Сергий не вмешивался в спор, хотя ситуация была не лишена пикантности. Их послали, чтобы уничтожить Зухоса, предводителя буколов. Зухос – великая сволочь, это ясно, тут вопросов нет. Ну, а с буколами как быть? Истребить этих разбойников, убийц, воров и пиратов? Так ведь не от хорошей жизни буколы до криминала скатываются. Им просто деваться некуда. И как на этом фоне выглядит контуберний, если выражаться в терминах диамата? Кто они, если не пособники «реакционных кругов и рабовладельцев-эксплуататоров»?
Лобанов крякнул и встал, держась за мачту. Приставил ладонь козырьком к глазам, и оглядел всю «эскадру» – десятка четыре сехери плыло по восточному рукаву Нила, спускаясь к морю. Гаулы с оружием они передали римскому командованию – командование было очень признательно, ведь трюмы обоих кораблей были доверху набиты доспехами и оружием легионеров, спертыми на складах в Мезии и Паннонии. Иосеф на этот счет помалкивал, загадочно улыбаясь, но щедро оплатил сорок новых сехери, купленных в Бубасте. И поплыли кораблики по реке, направляемые твердыми руками добровольцев…
Буколия не имела точных границ, ее полулегальное население пряталось на северо-востоке Дельты, в самом глухом углу. От атаки с моря буколов защищал могучий прибой и опасное дно, мели и глубины которого постоянно менялись. Здесь, на стыке воды и суши, мореходов путали миражи, а ветра-кардим, поднимавшие в пустыне песчаные бури, на море устраивали шквалистые нагоны воды и закручивали смерчи. А напасть на буколов с суши… Хм. Сначала надо найти эту самую сушу! Твердая земля в Буколии была наперечет – несколько холмиков, сухие клочки там, сям… Было, правда, несколько островов, на них сажали овощи и сеяли ячмень, но в половодье их не увидать. Вот, схлынет вода, и они покажутся, выставят плоские спины с осевшим жирным илом – придет пора устраивать грядки…
Как воевать в таких условиях? Трирему не пошлешь – застрянет в наносах. И когорты не пройдут – потонут. Или в топях засосет. Вот так буколы и жили…
– Сергий! – прокричала Неферит с соседнего сехери. – Видишь пирамидку?
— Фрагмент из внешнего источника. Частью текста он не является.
-- ==== Sys2Proof/Machine/Fetch.lean ====
section
/-! DEFINITION. What step does with an input: running an operation word, resetting, taking a pending
tick; and how the outside world presents a tick (20_memory.md R65 to R67, 60_exceptions.md R303,
70_reset_and_hazards.md R330). -/

namespace Sys2Proof.Machine

/-- An operation word is decoded and run; an illegal one is answered (R90, R265). -/
def runWord (w : Word) (s : State) : Host.Outcome State Fault Refusal :=
  match decode w with
  | .ok i => exec i s
  | .illegal _ => .next (illegalWord s)

/-- The reset input (R330, R332): every register at its reset value, the configuration kept, and
whatever the outside presents afterwards still to come (notes/assumptions/6.md). -/
def applyReset (rest : List Input) (s : State) : State :=
  { State.resetWith s.cfg with input := rest }

/-- One step: the reset input when it comes next, before a pending tick (R330); else the pending tick, taken before the
next operation (R66, R67, R303); else the next operation; with nothing presented the block does nothing
(R330). -/
def stepInput (s : State) : Host.Outcome State Fault Refusal :=
  match s.input, s.tickPending with
  | .reset :: rest, _ => .next (applyReset rest s)
  | _, some b => exec (.tick b) { s with tickPending := none }
  | .op w :: rest, none => runWord w { s with input := rest }
  | [], none => .next s

/-- A tick falls due while a host operation is in progress (R66, R303): it is held pending; a second
one before the first is taken is lost. The outside world's move, between steps. -/
def State.tickDue (b : Bool) (s : State) : State :=
  match s.tickPending with
  | none => { s with tickPending := some b }
  | some _ => s

/-- The outside world presents operations, in order (R65, R67). -/
def State.present (ops : List Instr) (s : State) : State :=
  { s with input := s.input ++ ops.map fun i => .op (encode i) }

/-- The operation word of the bits `w` of a table row is presented as the next thing to run. -/
def presentNext (w : Word) (s : State) : State :=
  { s with tickPending := none, input := .op w :: s.input }

/-- A sequence of operations run from a state, stopping at the first that stops. -/
def execAll : List Instr → State → Host.Outcome State Fault Refusal
  | [], s => .next s
  | i :: is, s =>
    match exec i s with
    | .next s' => execAll is s'
    | .fault f => .fault f
    | .refused r => .refused r

/-- The responses of a sequence of operations, in order, as far as they run. -/
def responses : List Instr → State → List (Option Word)
  | [], _ => []
  | i :: is, s =>
    match exec i s with
    | .next s' => s'.resp :: responses is s'
    | .fault _ => []
    | .refused _ => []

end Sys2Proof.Machine
end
Лобанов глянул на восточный берег. Плоская равнина укатывалась до горизонта, где-нигде пучась холмиком. На отлогом бережку, там, куда не доставала вода даже в самый разлив, чернела пирамида, сложенная из необработанных камней.
– Протока должна быть строго напротив пирамиды! – прокричала девушка, вытягивая руку к берегу западному.
Сергий перевел взгляд. Берега на западе, как такового, не было, просто из воды поднимались заросли донакса, наполняя воздух шелестом – будто многие тысячи читателей собрались в одном месте и лихорадочно листают страницы. Отдельными купами вздымались стебли папируса, качая метелками повыше камышей. Заросли скрадывали простор, а с низкой палубы сехери не рассмотришь унылую равнину Дельты.
– Пирамиду видишь? – спросил Сергий Кадмара, сидевшего за рулевым веслом.
Тот оглянулся на тот берег, повернул голову снова и кивнул.
– Правь от нее строго на запад!
Кадмар взял курс, и повел сехери. В скрытую протоку он вписался с первой же попытки – в этом месте две отмели расходились, промытые стоком, и небольшое суденышко получало шанс проскользнуть, не прилипнув днищем к липкому илу. Грести в тростниковых чащах смысла не имело, пришлось веслами отталкиваться, используя их на манер шестов. Сехери проплывал дистанцию рывками, острым носом раздвигая упругие зеленые и бурые стебли. Остальным «кораблям эскадры» было полегче, они шли как у ледокола на проводке.
– Сергий! – снова зазвенел голос Неферит. – Продвигайся вперед еще на две длины корпуса, и резко заворачивай к северу!
– Понял!
Сехери выплыл на чистую воду – коридор между стенами тростника и папируса локтей в пятнадцать ширины. Сергий пригляделся, вычислил момент, и резко махнул рукой Кадмару. Тот переложил руль. Весла с правого борта табанили, весла с левого вспенили темную воду, и сехери плавно развернулся носом к северу. Корма чиркнула по чему-то твердому. Скала? Даже не верится, что в здешней хляби может быть что-то основательное…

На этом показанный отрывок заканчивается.